Matters academic
posted by A White Bear
"What faces?" I asked.
"You know." She scrunched up her brow and pulled a comically pained frown. Then she laughed mightily. "You're making it really hard to keep a straight face whenever that boring guy talks."
The boring guy, as I recall, was a fellow student who talked a lot and never made any sense. I had thought I was the very image of self-control, since I never, ever, not even once, said anything withering or mean in response to his comments. In fact, I shut myself up tight for at least ten minutes after each time he spoke just so I wouldn't accidentally say, "What the fuck, man?" As it turns out, I seem to have zero control over my facial expressions.
In my M.A. program, I had a perceptive professor who would watch me beadily as he lectured, only to interrupt himself with, "A White Bear, your eyebrow seriously twitched when I said that. Why?" Usually, my eyebrow had twitched because I wanted to respond, but at other times my eyebrow twitched because I had been enjoying a particularly ripe daydream of some sort at that moment. Asking me what I was thinking about based on my face was a gamble he was apparently willing to take.
At academic lectures, I'm sure I'm a mess. At bad ones, I've been observed with my mouth agape, subtly shaking my head no, no, no, no, against my own will. At good ones, I'm smiling and nodding (subtly, thank God). Once, while moderating a conference panel of mixed quality early in the morning, I was seen listening to an entire talk with my head straight on, my mouth lightly pursed in the attitude of courageous endurance.
I am pleased to say that over the past few weeks I have been treated to several wonderful talks that have not at all required me to sit somewhere out of the speakers' sightlines. It really makes my week to be able to understand (and later repeat) a speaker's thesis, be made to care about the subject matter (extra points for novelty to me), feel inspired to ask (or at least hear) earnest and challenging questions, and learn some nuance of presentation or organization that I might incorporate into my future work. I love feeling like I've been taught something not only about the subject, but also about how to do this work we do and why we do it.
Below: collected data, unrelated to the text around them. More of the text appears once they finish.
/-! ### Operations on one of each -/

@[simp] theorem places_onPipes {f : PipeId → State → State} (h : ∀ q u, places (f q u) = places u) :
    places (onPipes f s) = places s := by simp [onPipes, h]
@[simp] theorem places_onStreams {f : StreamId → State → State} (h : ∀ q u, places (f q u) = places u) :
    places (onStreams f s) = places s := by simp [onStreams, h]
theorem places_foldl {α : Type} {f : State → α → State} (h : ∀ u a, places (f u a) = places u) (l : List α) (s : State) :
    places (l.foldl f s) = places s := by
  induction l generalizing s with
  | nil => rfl
  | cons a l ih => rw [List.foldl_cons, ih, h]
@[simp] theorem places_onSlots {f : Nat → State → State} (h : ∀ n u, places (f n u) = places u) :
    places (onSlots f s) = places s := places_foldl (fun u n => h n u) _ s
@[simp] theorem places_onSounds {f : Nat → State → State} (h : ∀ n u, places (f n u) = places u) :
    places (onSounds f s) = places s := places_foldl (fun u n => h n u) _ s
theorem places_withStream {x : Byte} {k : StreamId → State × Answer} (h : ∀ st, places (k st).1 = places s) :
    places (withStream x s k).1 = places s := by
  unfold withStream; split
  · rfl
  · exact h _
theorem places_withPipe {x : Byte} {k : PipeId → State × Answer} (h : ∀ q, places (k q).1 = places s) :
    places (withPipe x s k).1 = places s := by
  unfold withPipe; split
  · rfl
  · exact h _
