-- ==== Sys2Proof/Syntax.lean ====
section
/-! DEFINITION. The instructions of the Melo core, one constructor for each of the 32 selectors of
spec/30_encoding.md R88, in the table's order.

Every constructor carries the two things the opcode byte and the operand bytes say beyond the selector
(R80): the predicated bit `p`, and the operand bytes themselves, whose number is `argc`. The fields
`dest`, `src` and `arg` are NOT part of an instruction: its handler takes them from register A0 as the
operand fetch leaves it, and with `argc = 0` that is what A0 held before the step (R87). -/

namespace Sys2Proof

/-- The 32 instructions of R88. -/
inductive Instr where
  /-- Selector 0x00, R120: no effect beyond the operand fetch. -/
  | nop (p : Bool) (operands : List Byte)
  /-- Selector 0x01, R121: `cmp dest, src`: unsigned comparison of two byte registers. -/
  | cmp (p : Bool) (operands : List Byte)
  /-- Selector 0x02, R122: `any arg`: COND becomes 1 iff some flag of the mask is set. -/
  | any (p : Bool) (operands : List Byte)
  /-- Selector 0x03, R123: `all arg`: COND becomes 1 iff every flag of the mask is set. -/
  | all (p : Bool) (operands : List Byte)
  /-- Selector 0x04, R130: `swap dest, src`: exchange two byte registers. -/
  | swap (p : Bool) (operands : List Byte)
  /-- Selector 0x05, R131: `rev dest, src`: bit reversal. -/
  | rev (p : Bool) (operands : List Byte)
  /-- Selector 0x06, R132: `zeros dest, src`: count of 0 bits. -/
  | zeros (p : Bool) (operands : List Byte)
  /-- Selector 0x07, R133: `ones dest, src`: count of 1 bits. -/
  | ones (p : Bool) (operands : List Byte)
  /-- Selector 0x08, R134: `mov dest, src`: byte copy. -/
  | mov (p : Bool) (operands : List Byte)
  /-- Selector 0x09, R135: `mov16 dest, src`: pair copy. -/
  | mov16 (p : Bool) (operands : List Byte)
  /-- Selector 0x0A, R140: `call dest, src`: push pair dest, then copy pair src to it. -/
  | call (p : Bool) (operands : List Byte)
  /-- Selector 0x0B, R141: `ret dest`: pop a word into pair dest. -/
  | ret (p : Bool) (operands : List Byte)
  /-- Selector 0x0C, R142: `load dest, src`: byte register from the address in pair src. -/
  | load (p : Bool) (operands : List Byte)
  /-- Selector 0x0D, R143: `store dest, src`: byte register to the address in pair dest. -/
  | store (p : Bool) (operands : List Byte)
  /-- Selector 0x0E, R144: `push src`. -/
  | push (p : Bool) (operands : List Byte)
  /-- Selector 0x0F, R145: `pop dest`. -/
  | pop (p : Bool) (operands : List Byte)
  /-- Selector 0x10, R150: `and dest, src`. -/
  | and (p : Bool) (operands : List Byte)
  /-- Selector 0x11, R151: `or dest, src`. -/
  | or (p : Bool) (operands : List Byte)
  /-- Selector 0x12, R152: `xor dest, src`. -/
  | xor (p : Bool) (operands : List Byte)
  /-- Selector 0x13, R153: `not dest, src`. -/
  | not (p : Bool) (operands : List Byte)
  /-- Selector 0x14, R160: `add dest, src`: with carry-in. -/
  | add (p : Bool) (operands : List Byte)
  /-- Selector 0x15, R161: `sub dest, src`: with carry-in as no borrow. -/
  | sub (p : Bool) (operands : List Byte)
  /-- Selector 0x16, R162: `rsub dest, src`: the reverse subtraction. -/
  | rsub (p : Bool) (operands : List Byte)
  /-- Selector 0x17, R163: `neg dest, src`. -/
  | neg (p : Bool) (operands : List Byte)
  /-- Selector 0x18, R170: `shl dest, src`: left shift by a register. -/
  | shl (p : Bool) (operands : List Byte)
  /-- Selector 0x19, R171: `shr dest, src`: logical right shift by a register. -/
  | shr (p : Bool) (operands : List Byte)
  /-- Selector 0x1A, R172: `shlimm dest, #n`: left shift by the low nibble of A0. -/
  | shlimm (p : Bool) (operands : List Byte)
  /-- Selector 0x1B, R173: `shrimm dest, #n`: logical right shift by the low nibble of A0. -/
  | shrimm (p : Bool) (operands : List Byte)
  /-- Selector 0x1C, R174: `inc dest, #n`: add the low nibble of A0. -/
  | inc (p : Bool) (operands : List Byte)
  /-- Selector 0x1D, R175: `dec dest, #n`: subtract the low nibble of A0. -/
  | dec (p : Bool) (operands : List Byte)
  /-- Selector 0x1E, R180: `set arg`: set the flags of the mask. -/
  | set (p : Bool) (operands : List Byte)
  /-- Selector 0x1F, R181: `clear arg`: clear the flags of the mask. -/
  | clear (p : Bool) (operands : List Byte)
  deriving DecidableEq, Repr

/-- The predicated bit of an instruction (R80, opcode bit 5). -/
def Instr.predicated : Instr → Bool
  | .nop p _ => p
  | .cmp p _ => p
  | .any p _ => p
  | .all p _ => p
  | .swap p _ => p
  | .rev p _ => p
  | .zeros p _ => p
  | .ones p _ => p
  | .mov p _ => p
  | .mov16 p _ => p
  | .call p _ => p
  | .ret p _ => p
  | .load p _ => p
  | .store p _ => p
  | .push p _ => p
  | .pop p _ => p
  | .and p _ => p
  | .or p _ => p
  | .xor p _ => p
  | .not p _ => p
  | .add p _ => p
  | .sub p _ => p
  | .rsub p _ => p
  | .neg p _ => p
  | .shl p _ => p
  | .shr p _ => p
  | .shlimm p _ => p
  | .shrimm p _ => p
  | .inc p _ => p
  | .dec p _ => p
  | .set p _ => p
  | .clear p _ => p

/-- The operand bytes of an instruction, the first one first; `argc` is their number (R80, R82). -/
def Instr.operands : Instr → List Byte
  | .nop _ operands => operands
  | .cmp _ operands => operands
  | .any _ operands => operands
  | .all _ operands => operands
  | .swap _ operands => operands
  | .rev _ operands => operands
  | .zeros _ operands => operands
  | .ones _ operands => operands
  | .mov _ operands => operands
  | .mov16 _ operands => operands
  | .call _ operands => operands
  | .ret _ operands => operands
  | .load _ operands => operands
  | .store _ operands => operands
  | .push _ operands => operands
  | .pop _ operands => operands
  | .and _ operands => operands
  | .or _ operands => operands
  | .xor _ operands => operands
  | .not _ operands => operands
  | .add _ operands => operands
  | .sub _ operands => operands
  | .rsub _ operands => operands
  | .neg _ operands => operands
  | .shl _ operands => operands
  | .shr _ operands => operands
  | .shlimm _ operands => operands
  | .shrimm _ operands => operands
  | .inc _ operands => operands
  | .dec _ operands => operands
  | .set _ operands => operands
  | .clear _ operands => operands

end Sys2Proof
end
I've been to maybe five truly great academic lectures in as many years. Of those lectures, I can still repeat memorable phrases, name all the major texts cited, and recall the entire organizational arc as if I heard them yesterday. Two of these five lectures happen to be by the same professor. None of these five lectures were made by people whom I would primarily describe as charismatic or silver-tongued, and none of them spoke on subject matter that was inherently attractive to me or my research. They really just had amazing things to say and they said them in an amazing way.
Since I can't in this venue single out the speakers themselves, I should instead single out the qualities that made these lectures remarkable.
- The speakers demonstrated reading that is both broad (ranging a wide variety of eras, authors, subjects, and genres) and deep (demonstrating a mastery of the literature and criticism surrounding the particular topic).
- They either provided or implied a warrant for their study that exceeds the context of scholarship. That is, they made me not only want to tell academic friends what I heard, but also non-academics.
- They either provided or implied a challenging pedagogical method related to their study.
- The talks each formed a sort of scholarly narrative, not merely serially listing ideas, but linking them in a causal chain that yields conclusions that are more than a sum of the talk's parts.
- None of these speakers spoke strictly from a script. Strictly scripted talks without asides can seem too much like high-wire acts, and rarely follow the listenable cadences of human speech. I like feeling that if the script spontaneously combusted, the speaker could wave away the smoke and plunge on with reasonable success.
N.B.: When I speak of the value of a talk for non-academic audiences, of course I don't mean "stupid audiences." What I mean is, does this talk have conceptual, social, or even entertainment value for people who do not automatically assume the importance of academic study?